PROBLEM REQUIREMENTS >>
Your task is to copy the stretch of lines in the records below that begins with the line containing "s.ops := rfl" and ends with the line containing "s.recCache := rfl", exactly as written, with nothing added.

* * *

-- ==== Sys2Proof/Laws/State.lean ====
section
/-! SUPPORT. What the updates of the state leave alone: one lemma for each field and each update. -/

namespace Sys2Proof.Machine

@[simp] theorem State.modThread_cur (s : State) (i : Nat) (f : Thread → Thread) : (s.modThread i f).cur = s.cur := rfl
@[simp] theorem State.modThread_agenda (s : State) (i : Nat) (f : Thread → Thread) : (s.modThread i f).agenda = s.agenda := rfl
@[simp] theorem State.modThread_clock (s : State) (i : Nat) (f : Thread → Thread) : (s.modThread i f).clock = s.clock := rfl
@[simp] theorem State.modThread_freeIx (s : State) (i : Nat) (f : Thread → Thread) : (s.modThread i f).freeIx = s.freeIx := rfl
@[simp] theorem State.modThread_power (s : State) (i : Nat) (f : Thread → Thread) : (s.modThread i f).power = s.power := rfl
@[simp] theorem State.modThread_takes (s : State) (i : Nat) (f : Thread → Thread) : (s.modThread i f).takes = s.takes := rfl
@[simp] theorem State.modThread_reels (s : State) (i : Nat) (f : Thread → Thread) : (s.modThread i f).reels = s.reels := rfl
@[simp] theorem State.modThread_scenes (s : State) (i : Nat) (f : Thread → Thread) : (s.modThread i f).scenes = s.scenes := rfl
@[simp] theorem State.modThread_casts (s : State) (i : Nat) (f : Thread → Thread) : (s.modThread i f).casts = s.casts := rfl
@[simp] theorem State.modThread_pend (s : State) (i : Nat) (f : Thread → Thread) : (s.modThread i f).pend = s.pend := rfl
@[simp] theorem State.modThread_ops (s : State) (i : Nat) (f : Thread → Thread) : (s.modThread i f).ops = s.ops := rfl
@[simp] theorem State.modThread_dies (s : State) (i : Nat) (f : Thread → Thread) : (s.modThread i f).dies = s.dies := rfl
@[simp] theorem State.modThread_ctxs (s : State) (i : Nat) (f : Thread → Thread) : (s.modThread i f).ctxs = s.ctxs := rfl
@[simp] theorem State.modThread_held (s : State) (i : Nat) (f : Thread → Thread) : (s.modThread i f).held = s.held := rfl
@[simp] theorem State.modThread_mem (s : State) (i : Nat) (f : Thread → Thread) : (s.modThread i f).mem = s.mem := rfl
@[simp] theorem State.modThread_lineTags (s : State) (i : Nat) (f : Thread → Thread) : (s.modThread i f).lineTags = s.lineTags := rfl
@[simp] theorem State.modThread_frameTags (s : State) (i : Nat) (f : Thread → Thread) : (s.modThread i f).frameTags = s.frameTags := rfl
@[simp] theorem State.modThread_l2 (s : State) (i : Nat) (f : Thread → Thread) : (s.modThread i f).l2 = s.l2 := rfl
@[simp] theorem State.modThread_bindings (s : State) (i : Nat) (f : Thread → Thread) : (s.modThread i f).bindings = s.bindings := rfl
@[simp] theorem State.modThread_tlb (s : State) (i : Nat) (f : Thread → Thread) : (s.modThread i f).tlb = s.tlb := rfl
@[simp] theorem State.modThread_codeRows (s : State) (i : Nat) (f : Thread → Thread) : (s.modThread i f).codeRows = s.codeRows := rfl
@[simp] theorem State.modThread_parts (s : State) (i : Nat) (f : Thread → Thread) : (s.modThread i f).parts = s.parts := rfl
@[simp] theorem State.modThread_uniB (s : State) (i : Nat) (f : Thread → Thread) : (s.modThread i f).uniB = s.uniB := rfl
@[simp] theorem State.modThread_wiped (s : State) (i : Nat) (f : Thread → Thread) : (s.modThread i f).wiped = s.wiped := rfl
@[simp] theorem State.modThread_scrubs (s : State) (i : Nat) (f : Thread → Thread) : (s.modThread i f).scrubs = s.scrubs := rfl
@[simp] theorem State.modThread_walks (s : State) (i : Nat) (f : Thread → Thread) : (s.modThread i f).walks = s.walks := rfl
@[simp] theorem State.modThread_l1 (s : State) (i : Nat) (f : Thread → Thread) : (s.modThread i f).l1 = s.l1 := rfl
@[simp] theorem State.modThread_recCache (s : State) (i : Nat) (f : Thread → Thread) : (s.modThread i f).recCache = s.recCache := rfl
@[simp] theorem State.modThread_olds (s : State) (i : Nat) (f : Thread → Thread) : (s.modThread i f).olds = s.olds := rfl
@[simp] theorem State.modThread_markCtr (s : State) (i : Nat) (f : Thread → Thread) : (s.modThread i f).markCtr = s.markCtr := rfl
@[simp] theorem State.modThread_releases (s : State) (i : Nat) (f : Thread → Thread) : (s.modThread i f).releases = s.releases := rfl
@[simp] theorem State.modThread_loaded (s : State) (i : Nat) (f : Thread → Thread) : (s.modThread i f).loaded = s.loaded := rfl
@[simp] theorem State.modThread_fences (s : State) (i : Nat) (f : Thread → Thread) : (s.modThread i f).fences = s.fences := rfl
@[simp] theorem State.modThread_nodeMarks (s : State) (i : Nat) (f : Thread → Thread) : (s.modThread i f).nodeMarks = s.nodeMarks := rfl
@[simp] theorem State.modThread_signals (s : State) (i : Nat) (f : Thread → Thread) : (s.modThread i f).signals = s.signals := rfl
@[simp] theorem State.modThread_staging (s : State) (i : Nat) (f : Thread → Thread) : (s.modThread i f).staging = s.staging := rfl
@[simp] theorem State.modThread_memErrs (s : State) (i : Nat) (f : Thread → Thread) : (s.modThread i f).memErrs = s.memErrs := rfl
@[simp] theorem State.modThread_listBytes (s : State) (i : Nat) (f : Thread → Thread) : (s.modThread i f).listBytes = s.listBytes := rfl
@[simp] theorem State.modThread_rounds (s : State) (i : Nat) (f : Thread → Thread) : (s.modThread i f).rounds = s.rounds := rfl
@[simp] theorem State.modThread_lcs (s : State) (i : Nat) (f : Thread → Thread) : (s.modThread i f).lcs = s.lcs := rfl
@[simp] theorem State.modThread_shadow (s : State) (i : Nat) (f : Thread → Thread) : (s.modThread i f).shadow = s.shadow := rfl
@[simp] theorem State.modThread_pageReqs (s : State) (i : Nat) (f : Thread → Thread) : (s.modThread i f).pageReqs = s.pageReqs := rfl
@[simp] theorem State.modThread_seqCtr (s : State) (i : Nat) (f : Thread → Thread) : (s.modThread i f).seqCtr = s.seqCtr := rfl
@[simp] theorem State.modThread_trails (s : State) (i : Nat) (f : Thread → Thread) : (s.modThread i f).trails = s.trails := rfl
@[simp] theorem State.modThread_tracks (s : State) (i : Nat) (f : Thread → Thread) : (s.modThread i f).tracks = s.tracks := rfl
@[simp] theorem State.modThread_groupMode (s : State) (i : Nat) (f : Thread → Thread) : (s.modThread i f).groupMode = s.groupMode := rfl
@[simp] theorem State.modThread_hashVer (s : State) (i : Nat) (f : Thread → Thread) : (s.modThread i f).hashVer = s.hashVer := rfl
@[simp] theorem State.modThread_masks (s : State) (i : Nat) (f : Thread → Thread) : (s.modThread i f).masks = s.masks := rfl
@[simp] theorem State.modThread_oldMasks (s : State) (i : Nat) (f : Thread → Thread) : (s.modThread i f).oldMasks = s.oldMasks := rfl
@[simp] theorem State.modThread_migrating (s : State) (i : Nat) (f : Thread → Thread) : (s.modThread i f).migrating = s.migrating := rfl
@[simp] theorem State.modThread_moved (s : State) (i : Nat) (f : Thread → Thread) : (s.modThread i f).moved = s.moved := rfl
@[simp] theorem State.modThread_openRows (s : State) (i : Nat) (f : Thread → Thread) : (s.modThread i f).openRows = s.openRows := rfl
@[simp] theorem State.modThread_bankCnt (s : State) (i : Nat) (f : Thread → Thread) : (s.modThread i f).bankCnt = s.bankCnt := rfl
@[simp] theorem State.modThread_rowCnt (s : State) (i : Nat) (f : Thread → Thread) : (s.modThread i f).rowCnt = s.rowCnt := rfl
@[simp] theorem State.modThread_conflicted (s : State) (i : Nat) (f : Thread → Thread) : (s.modThread i f).conflicted = s.conflicted := rfl
@[simp] theorem State.modThread_throttled (s : State) (i : Nat) (f : Thread → Thread) : (s.modThread i f).throttled = s.throttled := rfl
@[simp] theorem State.modThread_windowAt (s : State) (i : Nat) (f : Thread → Thread) : (s.modThread i f).windowAt = s.windowAt := rfl
@[simp] theorem State.modThread_errCnt (s : State) (i : Nat) (f : Thread → Thread) : (s.modThread i f).errCnt = s.errCnt := rfl
@[simp] theorem State.modThread_passes (s : State) (i : Nat) (f : Thread → Thread) : (s.modThread i f).passes = s.passes := rfl
@[simp] theorem State.modThread_mveReqs (s : State) (i : Nat) (f : Thread → Thread) : (s.modThread i f).mveReqs = s.mveReqs := rfl
@[simp] theorem State.modThread_seals (s : State) (i : Nat) (f : Thread → Thread) : (s.modThread i f).seals = s.seals := rfl
@[simp] theorem State.modThread_nodes (s : State) (i : Nat) (f : Thread → Thread) : (s.modThread i f).nodes = s.nodes := rfl
@[simp] theorem State.modThread_armed (s : State) (i : Nat) (f : Thread → Thread) : (s.modThread i f).armed = s.armed := rfl
@[simp] theorem State.modThread_dailyCnt (s : State) (i : Nat) (f : Thread → Thread) : (s.modThread i f).dailyCnt = s.dailyCnt := rfl
@[simp] theorem State.modThread_pkgId (s : State) (i : Nat) (f : Thread → Thread) : (s.modThread i f).pkgId = s.pkgId := rfl
@[simp] theorem State.modThread_standalone (s : State) (i : Nat) (f : Thread → Thread) : (s.modThread i f).standalone = s.standalone := rfl
@[simp] theorem State.modThread_portsDown (s : State) (i : Nat) (f : Thread → Thread) : (s.modThread i f).portsDown = s.portsDown := rfl
@[simp] theorem State.modThread_badPorts (s : State) (i : Nat) (f : Thread → Thread) : (s.modThread i f).badPorts = s.badPorts := rfl
@[simp] theorem State.modThread_linkCtr (s : State) (i : Nat) (f : Thread → Thread) : (s.modThread i f).linkCtr = s.linkCtr := rfl
@[simp] theorem State.modThread_cutOff (s : State) (i : Nat) (f : Thread → Thread) : (s.modThread i f).cutOff = s.cutOff := rfl
@[simp] theorem State.modThread_exports (s : State) (i : Nat) (f : Thread → Thread) : (s.modThread i f).exports = s.exports := rfl
@[simp] theorem State.modThread_keys (s : State) (i : Nat) (f : Thread → Thread) : (s.modThread i f).keys = s.keys := rfl
@[simp] theorem State.modThread_fwDigest (s : State) (i : Nat) (f : Thread → Thread) : (s.modThread i f).fwDigest = s.fwDigest := rfl
@[simp] theorem State.modThread_fwOk (s : State) (i : Nat) (f : Thread → Thread) : (s.modThread i f).fwOk = s.fwOk := rfl
@[simp] theorem State.modThread_staged (s : State) (i : Nat) (f : Thread → Thread) : (s.modThread i f).staged = s.staged := rfl
@[simp] theorem State.modThread_mailbox (s : State) (i : Nat) (f : Thread → Thread) : (s.modThread i f).mailbox = s.mailbox := rfl
@[simp] theorem State.modThread_mbWait (s : State) (i : Nat) (f : Thread → Thread) : (s.modThread i f).mbWait = s.mbWait := rfl
@[simp] theorem State.modThread_mbReady (s : State) (i : Nat) (f : Thread → Thread) : (s.modThread i f).mbReady = s.mbReady := rfl
@[simp] theorem State.modThread_powerLow (s : State) (i : Nat) (f : Thread → Thread) : (s.modThread i f).powerLow = s.powerLow := rfl
@[simp] theorem State.modThread_msix (s : State) (i : Nat) (f : Thread → Thread) : (s.modThread i f).msix = s.msix := rfl
@[simp] theorem State.modThread_hostReply (s : State) (i : Nat) (f : Thread → Thread) : (s.modThread i f).hostReply = s.hostReply := rfl
@[simp] theorem State.modThread_remoteReply (s : State) (i : Nat) (f : Thread → Thread) : (s.modThread i f).remoteReply = s.remoteReply := rfl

* * *

TASK OUTPUT >>
@[simp] theorem State.modThread_ops (s : State) (i : Nat) (f : Thread → Thread) : (s.modThread i f).ops = s.ops := rfl
@[simp] theorem State.modThread_dies (s : State) (i : Nat) (f : Thread → Thread) : (s.modThread i f).dies = s.dies := rfl
@[simp] theorem State.modThread_ctxs (s : State) (i : Nat) (f : Thread → Thread) : (s.modThread i f).ctxs = s.ctxs := rfl
@[simp] theorem State.modThread_held (s : State) (i : Nat) (f : Thread → Thread) : (s.modThread i f).held = s.held := rfl
@[simp] theorem State.modThread_mem (s : State) (i : Nat) (f : Thread → Thread) : (s.modThread i f).mem = s.mem := rfl
@[simp] theorem State.modThread_lineTags (s : State) (i : Nat) (f : Thread → Thread) : (s.modThread i f).lineTags = s.lineTags := rfl
@[simp] theorem State.modThread_frameTags (s : State) (i : Nat) (f : Thread → Thread) : (s.modThread i f).frameTags = s.frameTags := rfl
@[simp] theorem State.modThread_l2 (s : State) (i : Nat) (f : Thread → Thread) : (s.modThread i f).l2 = s.l2 := rfl
@[simp] theorem State.modThread_bindings (s : State) (i : Nat) (f : Thread → Thread) : (s.modThread i f).bindings = s.bindings := rfl
@[simp] theorem State.modThread_tlb (s : State) (i : Nat) (f : Thread → Thread) : (s.modThread i f).tlb = s.tlb := rfl
@[simp] theorem State.modThread_codeRows (s : State) (i : Nat) (f : Thread → Thread) : (s.modThread i f).codeRows = s.codeRows := rfl
@[simp] theorem State.modThread_parts (s : State) (i : Nat) (f : Thread → Thread) : (s.modThread i f).parts = s.parts := rfl
@[simp] theorem State.modThread_uniB (s : State) (i : Nat) (f : Thread → Thread) : (s.modThread i f).uniB = s.uniB := rfl
@[simp] theorem State.modThread_wiped (s : State) (i : Nat) (f : Thread → Thread) : (s.modThread i f).wiped = s.wiped := rfl
@[simp] theorem State.modThread_scrubs (s : State) (i : Nat) (f : Thread → Thread) : (s.modThread i f).scrubs = s.scrubs := rfl
@[simp] theorem State.modThread_walks (s : State) (i : Nat) (f : Thread → Thread) : (s.modThread i f).walks = s.walks := rfl
@[simp] theorem State.modThread_l1 (s : State) (i : Nat) (f : Thread → Thread) : (s.modThread i f).l1 = s.l1 := rfl
@[simp] theorem State.modThread_recCache (s : State) (i : Nat) (f : Thread → Thread) : (s.modThread i f).recCache = s.recCache := rfl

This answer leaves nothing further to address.